Custom Actions are a type of process very similar to real-time workflows. They have similar properties, created and edited in the workflow editor, and use the same building blocks: stages, conditions, and actions.

Unlike workflow processes, you don’t need to set the following options:

  • Start When: Actions start when invoked by another process via Perform Action or when developer code calls the message generated for them.
  • Scope: Actions always run in the context of the calling user.
  • Run in the background: Actions are always real-time workflows.

Actions also have something that workflow processes don’t – input and output arguments.

Use actions to create a new operation that is not available in Common Data Service or Dynamics 365 for Customer Engagement apps or to combine multiple disparate operations into a single operation. For example, in the case of a support call center, you could combine Create, Assign, and SetState operations into a single new “Escalate” operation.

Screenshot of combined actions in a new 'Escalate' operation

Why Use Actions

When you create a custom action, you extend the functionality of Power Platform by creating a custom message. By combining multiple steps and logic, actions open a range of possibilities for composing business logic that is accessible as a new single message in Common Data Service.

Actions are like custom workflow activities in the sense that they encapsulate functionality. Custom workflow activities are blocks of functionality created and maintained by developers to be used by non-developers as part of the workflows. Actions are blocks of functionality that usually are implemented and maintained by non-developers declaratively like using standard workflow steps. More complex custom actions can still also have the logic implemented by developers.

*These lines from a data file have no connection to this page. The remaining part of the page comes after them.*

/-- The dirty bytes of a copy `x` have gone over what a cache held of the sector, which keeps its other bytes. -/
def bytesTaken (old x y : Sector) : Prop :=
  ∀ k, k < 64 → y.valid.getLsbD k = (old.valid.getLsbD k || x.dirty.getLsbD k)
    ∧ y.dirty.getLsbD k = (old.dirty.getLsbD k || x.dirty.getLsbD k)
    ∧ y.data.extractLsb' (8 * k) 8 = (if x.dirty.getLsbD k then x.data else old.data).extractLsb' (8 * k) 8

/-- A copy whose dirty bytes have gone elsewhere: it holds what it held, clean. -/
def keptClean (x y : Sector) : Prop := y.valid = x.valid ∧ y.dirty = 0 ∧ y.data = x.data

/-- What an acquire at a scope leaves of a copy: its dirty bytes, where it has any; at V and S all of an untracked one (R187,
R190). -/
def refreshedCopy (scope : Nat) (x : Sector) : Option Sector :=
  if 3 ≤ scope ∧ x.untracked = true then some x else if x.dirty = 0 then none else some { x with valid := x.dirty }

/-- A cache after an acquire at a scope. -/
def refreshes (scope : Nat) (old new : List Sector) : Prop :=
  ∀ y, y ∈ new ↔ ∃ x ∈ old, refreshedCopy scope x = some y

/-- No frame of a die holds a dirty byte of a sector. -/
abbrev State.framesClean (s : State) (d n : Nat) (u : Bool) : Prop :=
  ∀ q ∈ s.framesOfDie d, ∀ x, s.frameSector q n u = some x → x.dirty = 0

/-! ## Translation tables (R413 to R417) -/

/-- The eight bytes of a table entry in memory. -/
def tableWord (s : State) (pa : Nat) : DWord := BitVec.ofNat 64 (ofLe (cellsRead s.mem pa 8))

/-- The hub can read an entry as it stands in memory: nobody owns its sector, and nothing stops the read (R417). -/
abbrev State.entryReads (s : State) (pa : Nat) : Prop :=
  s.severed hubNode (pa / 64) = false ∧ s.poisoned (pa / 64) = false ∧ ((s.dir (pa / 64)).st = .dI ∨ (s.dir (pa / 64)).st = .dS)

end Sys2Proof.Machine
end

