/-- An enabled event enters the handler at a boundary, RETT returns, and the frame's timers and doorbells set their events; a
RETT to a misaligned address is log entry 36, an event not due log entry 4 (R361, R364, R367, R371, R373). -/
def Obligations.FirmwareHandler : Prop :=
  (∀ (s : State) (p : FrameId) (r : Rod),
    let f := s.frame p
    s.rod? (fwKey p) = some r →
    (f.fw = .running → f.eventBits &&& f.evmask ≠ 0 → f.status.getLsbD 0 = false → r.atBoundary = true →
      exec (.handlerEntry p) s = .next ((s.setFrame p { f with epc := (r.lane 0).pc, status := f.status ||| 1 }).setRod
        (fwKey p) (r.setLane 0 { r.lane 0 with pc := f.vec })))
    ∧ (f.fw ≠ .running ∨ f.eventBits &&& f.evmask = 0 ∨ f.status.getLsbD 0 = true ∨ r.atBoundary = false →
      exec (.handlerEntry p) s = .next s))
  ∧ (∀ f : Frame,
    (f.eventBits.getLsbD 0 = true ↔ ∃ x ∈ f.records, x.queued = true)
    ∧ (f.eventBits.getLsbD 1 = true ↔ ∃ x ∈ f.records, x.queued = true ∧ x.engineFlag = true)
    ∧ ∀ n, 2 ≤ n → f.eventBits.getLsbD n = f.event.getLsbD n)
  ∧ (∀ (w : RWord) (s : State) (p : FrameId) (r : Rod), IssuesAlone s (fwKey p) 0 r (.rett w) →
    ((s.frame p).status.getLsbD 0 = true → (s.frame p).epc.toNat % 8 = 0 →
      exec (.rett w) s = .next ((s.modFrame p (fun f => { f with status := f.status &&& ~~~1#32 })).setRod (fwKey p)
        (r.setLane 0 { r.lane 0 with pc := (s.frame p).epc })))
    ∧ ((s.frame p).status.getLsbD 0 = true → (s.frame p).epc.toNat % 8 ≠ 0 →
      exec (.rett w) s = .next (s.contextFault p .misaligned (r.lane 0).pc))
    ∧ ((s.frame p).status.getLsbD 0 = false →
      exec (.rett w) s = .next (s.contextFault p .illegalOperand (r.lane 0).pc)))
  ∧ (∀ (s : State) (p : FrameId),
    let f := s.frame p
    let now := (s.frameTime p).toNat
    (f.sliceArmed = true → f.slice.toNat ≤ now → exec (.sliceTimeReached p) s =
        .next (s.setFrame p { f with event := f.event ||| 4, sliceArmed := false }))
    ∧ (f.sliceArmed = false ∨ now < f.slice.toNat → exec (.sliceTimeReached p) s = .next s)
    ∧ (f.timerArmed = true → f.timer.toNat ≤ now → exec (.timerReached p) s =
        .next (s.setFrame p { f with event := f.event ||| 64, timerArmed := false }))
    ∧ (f.timerArmed = false ∨ now < f.timer.toNat → exec (.timerReached p) s = .next s)
    ∧ exec (.hubDoorbell p) s = .next (s.setFrame p { f with event := f.event ||| 8 })
    ∧ exec (.debugRequest p) s = .next (s.setFrame p { f with event := f.event ||| 32 }))
  ∧ (∀ (w : RWord) (s : State) (p : FrameId) (r : Rod) (o : Operands),
    let limit := o.a.value (r.lane 0) (fun _ => 0)
    let due := (s.frame p).eventPending = true ∨ (limit ≠ 0 ∧ limit.toNat ≤ (s.frameTime p).toNat)
    FirmwareIssues s p r (.idle w) o →
    (due → exec (.idle w) s = .next (s.contextNext p))
    ∧ (¬ due → exec (.idle w) s = .next ((s.modFrame p (fun f => { f with fw := .idle limit })).contextNext p)))
  ∧ (∀ (s : State) (p : FrameId) (limit : DWord),
    let due := (s.frame p).eventPending = true ∨ (limit ≠ 0 ∧ limit.toNat ≤ (s.frameTime p).toNat)
    (s.frame p).fw = .idle limit →
    (due → exec (.idleWake p) s = .next (s.modFrame p (fun f => { f with fw := .running })))
    ∧ (¬ due → exec (.idleWake p) s = .next s))
  ∧ (∀ (s : State) (p : FrameId) (rest : List Turn), s.agenda = .firmware p :: rest → s.hub.powered = true →
    s.hub.recovery = false → { s with agenda := rest }.firmwareMay p = true → (s.frame p).handlerDue = true →
    step s = endStep (exec (.handlerEntry p) { s with agenda := rest }))
  ∧ (∀ (s : State) (p : FrameId) (a : DWord) (r : Rod), s.rod? (fwKey p) = some r → (s.frame p).fw = .faulted →
    exec (.firmwareContextRestart p a) s = .next ((s.modFrame p (fun f =>
      { f with fw := .running, status := f.status &&& ~~~2#32 })).setRod (fwKey p)
        (r.setLane 0 { r.lane 0 with pc := a &&& ~~~7#64, st := .runnable })))

/-- PARKQ takes the oldest record, TLBI clears a die's translations, and BKPT and FWCALL stop the context until they are
answered; a TLBI_COMPLETE that is not due leaves the state unchanged (log entry 4) (R366, R372, R378, R379, R380, R368,
R369). -/
def Obligations.FirmwareCalls : Prop :=
  (∀ (w : RWord) (s : State) (p : FrameId) (r : Rod) (o : Operands), FirmwareIssues s p r (.parkq w) o →
    ((∀ x ∈ (s.frame p).records, x.queued = false) →
      exec (.parkq w) s = .next ((s.modContext p (fun x => x.setPred w.c.toNat false)).contextNext p))
    ∧ (∀ (pre post : List Record) (x : Record), (s.frame p).records = pre ++ x :: post → x.queued = true →
        (∀ y ∈ pre, y.queued = false) →
      ∃ q, exec (.parkq w) s = .next ((s.setFrame p { s.frame p with
            records := pruneRecords (pre ++ { x with queued := false } :: post) }).setRod (fwKey p) q)
        ∧ { q with lanes := r.lanes } = r
        ∧ (∀ k, k < 16 → (q.lane 0).reg (w.dst.toNat + k) = BitVec.ofNat 32 (fieldOf x.bytes (4 * k) 4))
        ∧ (∀ g, g < w.dst.toNat ∨ w.dst.toNat + 16 ≤ g → (q.lane 0).reg g = (r.lane 0).reg g)
        ∧ (q.lane 0).preds = ((r.lane 0).setPred w.c.toNat true).preds ∧ (q.lane 0).pc = (r.lane 0).pc + 8
        ∧ (q.lane 0).st = .runnable ∧ (q.lane 0).xregs = (r.lane 0).xregs))
  ∧ (∀ x : Record,
    x.bytes.length = 64 ∧ fieldOf x.bytes 0x00 1 = x.cause.toNat
      ∧ fieldOf x.bytes 0x01 1 = (if x.withdrawn then 1 else 0) + (if x.pendingUnderHalt then 2 else 0)
          + (if x.engineFlag then 4 else 0) + (if x.deferredFlag then 8 else 0) + (if x.origKept then 16 else 0)
      ∧ fieldOf x.bytes 0x02 1 = (if x.origKept then x.orig.toNat else 0) ∧ fieldOf x.bytes 0x04 4 = x.lanes.toNat
      ∧ fieldOf x.bytes 0x08 8 = x.word.toNat ∧ fieldOf x.bytes 0x10 8 = x.pc.toNat
      ∧ fieldOf x.bytes 0x18 8 = x.addr.toNat ∧ fieldOf x.bytes 0x20 8 = x.launch % 2 ^ 64
      ∧ fieldOf x.bytes 0x28 4 = x.slot % 64 + 256 * (x.lane % 32) + 65536 * x.seq.toNat
      ∧ fieldOf x.bytes 0x2C 2 = x.teamSlot % 65536 ∧ fieldOf x.bytes 0x2E 2 = x.asid.toNat
      ∧ fieldOf x.bytes 0x30 8 = x.item0.toNat ∧ fieldOf x.bytes 0x38 4 = x.progress.toNat
      ∧ fieldOf x.bytes 0x3C 1 = (match x.engine with | some .ve => 0 | some .ce => 1 | some .me => 2 | none => 0xFF))
  ∧ (∀ (w : RWord) (s : State) (p : FrameId) (r : Rod) (o : Operands) (i : Instr) (scope : Nat),
    let va := if scope = 0 then o.a.value (r.lane 0) (fun _ => 0) else 0
    let asid := if scope = 2 then 0 else (((o.b.value (r.lane 0) (fun _ => 0)).setWidth 12 : BitVec 12)).toNat
    let part := (s.asidEntry asid).part
    (i = .tlbiVa w ∧ scope = 0) ∨ (i = .tlbiAsid w ∧ scope = 1) ∨ (i = .tlbiAll w ∧ scope = 2) →
    FirmwareIssues s p r i o →
    ∃ t, exec i s = .next t ∧ (t.frame p).fw = .tlbi scope va asid s.unmapsRunning
      ∧ (t.die p.die).tlb = (s.die p.die).tlb.filter (fun x => !x.covered scope va asid part)
      ∧ (∀ q ∈ s.framesOfDie p.die, (t.frame q).tlb = (s.frame q).tlb.filter (fun x => !x.covered scope va asid part))
      ∧ (∀ q, q ≠ p → q ∉ s.framesOfDie p.die → t.frame q = s.frame q) ∧ t.mem = s.mem ∧ t.hub = s.hub ∧ t.teams = s.teams
      ∧ t.rods = (s.contextNext p).rods)
  ∧ (∀ (s : State) (p : FrameId) (scope asid : Nat) (va : DWord) (running : List (Nat × Word)),
    (s.frame p).fw = .tlbi scope va asid running →
    (s.tlbiQuiet p.die scope va asid = true →
      ∃ t, exec (.tlbiComplete p) s = .next t ∧ t.frames = (s.modFrame p (fun f => { f with fw := .running })).frames
        ∧ t.rods = s.rods ∧ t.mem = s.mem ∧ t.hub.reports = s.hub.reports ++ [.tlbiDone p]
        ∧ ∀ k : Fin 8, { t.hub.xl[k] with cleared := s.hub.xl[k].cleared } = s.hub.xl[k]
          ∧ (t.hub.xl[k].cleared = s.hub.xl[k].cleared
              ∨ ((k.val, s.hub.xl[k].umseq) ∈ running ∧ t.hub.xl[k].cleared = p.die :: s.hub.xl[k].cleared)))
    ∧ (s.tlbiQuiet p.die scope va asid = false → exec (.tlbiComplete p) s = .next s))
  ∧ (∀ (w : RWord) (s : State) (p : FrameId) (r : Rod) (o : Operands), FirmwareIssues s p r (.bkpt w) o →
    exec (.bkpt w) s = .next (((s.modFrame p (fun f => { f with fw := .debug })).report (.breakpointStop p)).contextNext p))
  ∧ (∀ (s : State) (p : FrameId), (s.frame p).fw = .debug →
    exec (.debugAgentRelease p) s = .next (s.modFrame p (fun f => { f with fw := .running })))
  ∧ (∀ (w : RWord) (s : State) (p : FrameId) (r : Rod) (o : Operands), FirmwareIssues s p r (.fwcall w) o →
    exec (.fwcall w) s = .next (((s.modFrame p (fun f =>
      { f with fw := .calling (RMod.bits w.mod 8 10) w.dst.toNat w.a.toNat })).report
        (.serviceCall p (RMod.bits w.mod 8 10) ((List.range 16).map (fun k => (r.lane 0).reg (w.a.toNat + k))))).contextNext
          p))
  ∧ (∀ (s : State) (p : FrameId) (r : Rod) (n dst a : Nat) (status : Word) (reply : List Word),
    s.rod? (fwKey p) = some r → (s.frame p).fw = .calling n dst a → reply.length = 16 →
    ∃ q, exec (.fwcallReply p status reply) s = .next ((s.modFrame p (fun f => { f with fw := .running })).setRod
        (fwKey p) q)
      ∧ { q with lanes := r.lanes } = r ∧ (q.lane 0).reg dst = status
      ∧ (∀ k, k < 16 → a + k ≠ dst → (q.lane 0).reg (a + k) = reply.getD k 0)
      ∧ (∀ g, g ≠ dst → g < a ∨ a + 16 ≤ g → (q.lane 0).reg g = (r.lane 0).reg g)
      ∧ (q.lane 0).pc = (r.lane 0).pc ∧ (q.lane 0).preds = (r.lane 0).preds)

Unlike workflows, actions cannot be triggered by an event, they need to be invoked. You can call actions declaratively from workflows using Perform Action step or business process flows using an Action Step. Developers can use the action message like any of the other messages provided by the platform.

When to Use Actions

Actions provide the ability to define a single message that matches an operation you need to perform for your business. These new messages are driven by a process or behaviour rather than what can be done with an entity. These messages can correspond to verbs like Escalate, Convert, Schedule, Route, or Approve – whatever you need. The addition of these verbs helps provide a richer vocabulary for you to fluently define your business processes. You can apply this richer vocabulary from clients or integrations rather than having to write the action within clients. This also makes it easier because you can manage and log the success or failure of the entire action as a single unit.

Creating an Action

Create action as you would with any other process: open an unmanaged solution that the action will be part of, use New > Process command, and select Action category. With actions processes, you can select an entity to provide context for the workflow just like other types of processes, but you also have the option to choose None (global). Use this if your action doesn’t require the context of a specific entity.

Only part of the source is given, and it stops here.